1 Le Martyre des sept frères Macchabées (Lassalle-Bordes le nomme La Mort des Macchabées), figurant finalement au Salon de 1850 et acheté par l’Etat. Le tableau est aujourd’hui conservé dans l’église Saint-Raymond d’Audierne (Finistère).
2 Pour la Mort de Cléopâtre (Autun, musée Rolin) exposée au Salon de 1846.

Transcription originale

Page 1

Je soussigné Eugene Delacroix peintre d’histoire.
Officier de la légion d’honneur, declare que par suite
de la grave indisposition de Mr. Lassale Bordes
egalement peintre d’histoire et autrefois mon eleve,
je me suis trouvé dans le plus grand embarras au
sujet des travaux dont j’etais chargé par divers parti-

-culiers, par le gouvernement et par la ville de Paris. L’habitude
que j’ai de son concours dans ces sortes d’entreprises me rendait
doublement prejudiciable son absence dans le moment où son
aide m’etait le plus nécessaire. Quoique justement indigné et attristé

de l’accident dont il venait d’etre victime, il
m’a fallu pour remplir mes engagements et m’eviter
des pertes considerables employer une autre personne
dans ces travaux [mot barré illisible] que [mot interlinéaire] l’assistance de Mr Lassale m’aurait

incomparablement facilité.
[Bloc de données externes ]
/-- The ranks of other devices. -/
def State.otherRanks (s : State) (c : Coll) : List Nat :=
  (List.range c.ranks.length).filter (fun r => !(s.ownRanks c).contains r)

/-- What the ranks of this device send to other devices as a reduction runs, by sender and receiver: each rank but 0 the value of its
part of the tree, to the engine that combines it, and rank 0 the final value, which under ROOT no other rank writes (R289, R290). -/
def State.collSends (s : State) (c : Coll) (root : Bool) : List (Nat × Nat) :=
  let others := s.otherRanks c
  (((s.ownRanks c).filter (· != 0)).map (fun k => (k, treeLeft k)) ++
    (if root then [] else ((s.ownRanks c).filter (· == 0)).flatMap (fun k => others.map (fun r => (k, r))))).filter
      (fun p => others.contains p.2)

/-- The rows of one of them, with their flags (R290, R293). -/
def Coll.sent (c : Coll) (draw : Nat) (m : SoundCmd) (shares : List (List Piece)) (r : List Piece × Flags) (p : Nat × Nat) : Sent :=
  let v := if p.1 = 0 then r else partialRows (draw + p.1) m.opf m.len m.nrows p.1 shares
  .values (c.ranks.getD p.2 0) c.group c.tag v.1 v.2

/-- A reduction runs (R290): what goes to other devices leaves, and the result is there for the ranks of this one. A rank that no port
lets send raises 0x71 (R294). -/
def State.reduced (s : State) (i : Nat) (c : Coll) (m : SoundCmd) (remote : List RemoteShare) : State :=
  let sends := s.collSends c m.root
  let cut := ((sends.filter (fun p => !s.reaches ((c.ranks.getD p.2 0).toNat % 256))).map (·.1)).dedup
  let shares := c.shares remote
  let r := reduceRows s.free m.opf m.len m.nrows shares
  let t := s.takeFree.setColl i { c with result := some r, since := s.cycle }
  if sends.isEmpty then t
  else if cut.isEmpty then
    { t with
      free := t.free + c.ranks.length
      outbox := s.outbox ++ sends.map (c.sent (s.free + 1) m shares r) }
  else ((c.members.filter (fun k => cut.contains k.rank)).foldl (fun s k => s.haltMember k 0x71 0) s).abortColl i c cut 0x76

/-- The oldest collective of a group and tag in progress here, and whether a rank of another device aborts it, before or after it has
run (R294). -/
def State.abortedBy (s : State) (group tag : Nat) (remote : List RemoteShare) : Option (Nat × Coll) :=
  (s.colls.findIdx? (fun k => k.group == group && k.tag == tag && !k.failed)).bind (fun i => (s.colls[i]?).bind (fun c =>
    if s.linked && remote.any (fun h => (s.otherRanks c).contains (shareRank h) && shareAborted h) then some (i, c) else none))

/-- The cycles that FTIMEOUT allows without progress (R294, R367). -/
def State.timeoutCycles (s : State) : Nat := 1900 * s.regs.ftimeout.toNat

/-- The members of a collective whose tasks are saved, where it has made no progress for FTIMEOUT (R294, R295). -/
def State.overdueSaved (s : State) (c : Coll) : List Member :=
  if c.failed || s.cycle < c.since + s.timeoutCycles then []
  else c.members.filter (fun m => !c.finished.contains m.rank && (s.placeOf m.launch m.task).isNone && s.isSaved m.launch m.task)

/-- The first collective of a group and tag with such members. -/
def State.overdueColl (s : State) (group tag : Nat) : Option Nat :=
  s.colls.findIdx? (fun k => k.group == group && k.tag == tag && !(s.overdueSaved k).isEmpty)

/-- COLLECTIVE_RUN (R289, R290): with every rank joined the reduction runs; a mismatch raises 0x74 at every rank, and an
abort at another device, or a member lost with its task, 0x76. An all-to-all may then exchange its blocks. A collective that makes no
progress raises 0x75 at its saved ranks (R294). -/
def execCollectiveRun (group tag : Nat) (remote : List RemoteShare) (s : State) : Out :=
  match s.abortedBy group tag remote with
  | some p => .next (s.abortColl p.1 p.2 [] 0x76)
  | none => match (s.overdueColl group tag).bind (fun i => (s.colls[i]?).map (fun c => (i, c))) with
  | some p =>
    let late := s.overdueSaved p.2
    .next ((late.foldl (fun s m => s.haltMember m 0x75 0) s).abortColl p.1 p.2 (late.map (·.rank)) 0x76)
  | none => match s.waitingColl group tag with
  | none => .next s
  | some i =>
    match s.colls[i]? with
    | none => .next s
    | some c =>
      let lost := (c.members.filter (fun m => !s.memberAlive m)).map (·.rank)
      let others := s.otherRanks c
      if !lost.isEmpty then .next (s.abortColl i c lost 0x76)
      else match c.members with
        | [] => .next s
        | m :: _ =>
          let here := fun (r : Nat) => remote.filter (fun h => shareRank h == r)
          if !s.allJoined c ∨ (!others.isEmpty ∧ !s.linked) ∨ others.any (fun r => (here r).isEmpty) then .next s
          else if c.members.any (fun k => !membersAgree m.cmd k.cmd) ∨ others.any (fun r => !(here r).all (shareAgrees m.cmd))
          then .next (s.abortColl i c [] 0x74)
          else if m.cmd.kind = 3 then .next (s.setColl i { c with result := some ([], 0), since := s.cycle })
          else .next (s.reduced i c m.cmd remote)

/-- Whether a waiting collective has something to do without other devices: all its ranks are here and have joined, or a
member is lost. -/
def State.runReady (s : State) (c : Coll) : Bool :=
  !c.failed && c.result.isNone &&
    (c.members.any (fun m => !s.memberAlive m) || ((s.ownRanks c).length == c.ranks.length && s.allJoined c))

/-! ## Results (R289, R290, R293-R295) -/

/-- A command that is the head of a queue gives up what it holds and leaves it. -/
def State.finishHead (s : State) (core x q : Nat) (cmd : SoundCmd) : State :=
  match (s.ctx core x).soundHead q with
  | some k => if k.seq = cmd.seq then s.finishSound core x q k else s
  | none => s

/-- A member's command leaves the queue of its task. -/
def State.finishMember (s : State) (m : Member) : State :=
  match s.placeOf m.launch m.task with
  | some p => s.finishHead p.1 p.2 m.q m.cmd
  | none => s.heldFor m (.finished m.cmd)

/-- The flags of a collective reach a rank's context (R293). -/
def State.memberFlags (s : State) (m : Member) (f : BitVec 5) : State :=
  match s.placeOf m.launch m.task with
  | some p => s.unitFlags p.1 p.2 f (4 + m.q)
  | none =>
    let on := match s.saved.find? (fun v => v.launch == m.launch && v.task.task == m.task) with
      | some v => if v.ctx.hnd then 0 else f &&& v.ctx.tvec.extractLsb' 57 5
      | none => 0
    let s := s.heldFor m (.flags f)
    if on = 0 then s else s.memberFault m (flagCause on) (on.setWidth 64)

/-- Writes one result row of a member (R289, R295): at its place, or for a saved task as its results are held. -/
def State.writeResultRow (s : State) (m : Member) (a : Word) (v : Piece) : PinnedAll × State :=
  match s.placeOf m.launch m.task with
  | some p => s.nearWrite p.1 p.2 m.q m.cmd.dloc a v
  | none =>
    if m.cmd.dloc then (.ok [], s.heldFor m (.row a v))
    else
      let sp := s.spaceOf m.launch
      match State.openAll sp.1 sp.2 .write (vaSectors a v.1.length) s with
      | (.ok l, s) => (.ok l, s.sectorStore l (a.toNat % 64) v)
      | r => r

/-- A member with its first `n` result rows landed; the ROW of its queue shows it (R284). -/
def Member.landed (m : Member) (n : Nat) : Member := { m with cmd := { m.cmd with row := n } }

/-- A member's command shows the first row that has not landed (R284). -/
def State.showRow (s : State) (m : Member) : State :=
  match s.placeOf m.launch m.task with
  | some p => s.updCtx p.1 p.2 (fun c => (c.soundHead m.q).elim c (fun k =>
      if k.seq = m.cmd.seq then c.setSoundHead m.q { k with row := m.cmd.row } else c))
  | none => s.heldFor m (.landed m.cmd.row)

/-- With the last result row of a rank its banks leave the reservation table (R49, R285). -/
def State.freeMember (s : State) (m : Member) : State :=
  match s.placeOf m.launch m.task with
  | some p => match (s.ctx p.1 p.2).soundHead m.q with
    | some k => if k.seq = m.cmd.seq then (s.releaseSound p.1 p.2 k 0).updCtx p.1 p.2 (fun c => c.setSoundHead m.q { k with held := 0 })
        else s
    | none => s
  | none => s

/-- A collective with a member as it now stands. -/
def Coll.setMember (c : Coll) (m : Member) : Coll :=
  { c with members := c.members.map (fun k => if k.rank = m.rank then m else k) }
Il suivra de cette nécéssité où
je me suis trouvé que ces divers ouvrages devront être continués
par la même main et que Mr Lasalle aura été privé [mot barré illisible] durant [mot interlinéaire]
six mois de la somme de 500 # par mois qu’il eut reçu de
moi pour ses honoraires [mot barré illisible] parce [mot interlinéaire] qu’il en sera de même jusqu’a
la fin de mes travaux en voie d’execution.

Cette perte est loin d’etre la seule qu’il aura a subir
dans ses interets. Mr Lassale etait chargé par le gouverne-
-ment d’un tableau d’histoire pour la somme de 6000 #. Ce
travail ne pouvant être terminé assez tôt pour figurer à
l’exposition prochaine, le privera infailliblement pour cette
année du bénefice d’une autre commande plus importante
et le remet indéfiniment. Les expositions sont en quelque
sorte, le champ de bataille des artistes : y manquer c’est
perdre beaucoup : c’est là que leur réputation est destinée
à grandir et que les récompenses sont distribuées. La médaille
d’or que Mr Lassale avait deja reçue à une exposition
précedente aurait eté, selon toute probabilité, suivie d’une
nouvelle médaille cette année, si l’on considere le merite du
tableau qu’il destinait au Salon. J’ai eté d’autant plus affecté
de ce cruel retard et de l’accident qui en etait cause, que

Page 2

Mr Lassale Bordes se trouve par son talent l’unique
soutien de sa famille. Ces considerations que je me fais un
devoir d’exposer ici, auront j’espere aux yeux des juges,
toute l’importance que j’y attache et que j’ai à cœur de
voir accueillir avec la faveur que méritent son talent
et son caractere.

Signé
EugDelacroix
rue N. D. de Lorette 58 à Paris

Ce 8 février 1850.

 

il y a deux corrections soulignées sur l’autre côté de la feuille :
j’ai dit que Mr Lassale sera privé durant six mois au moins
de la somme de cinq cents francs par mois.

EugDelacroix

 

[Certificat du commissaire de la Chaussée d’Antin, M. Blavier]

[Cachet de la préfecture de police]

[8 Février 1850, Certificat de M. Delacroix peintre d’histoire à Paris, officier de la légion d’honneur, constatant les pertes d’argent énormes que l’accident a occasioné à Mr Lassalle Bordes.]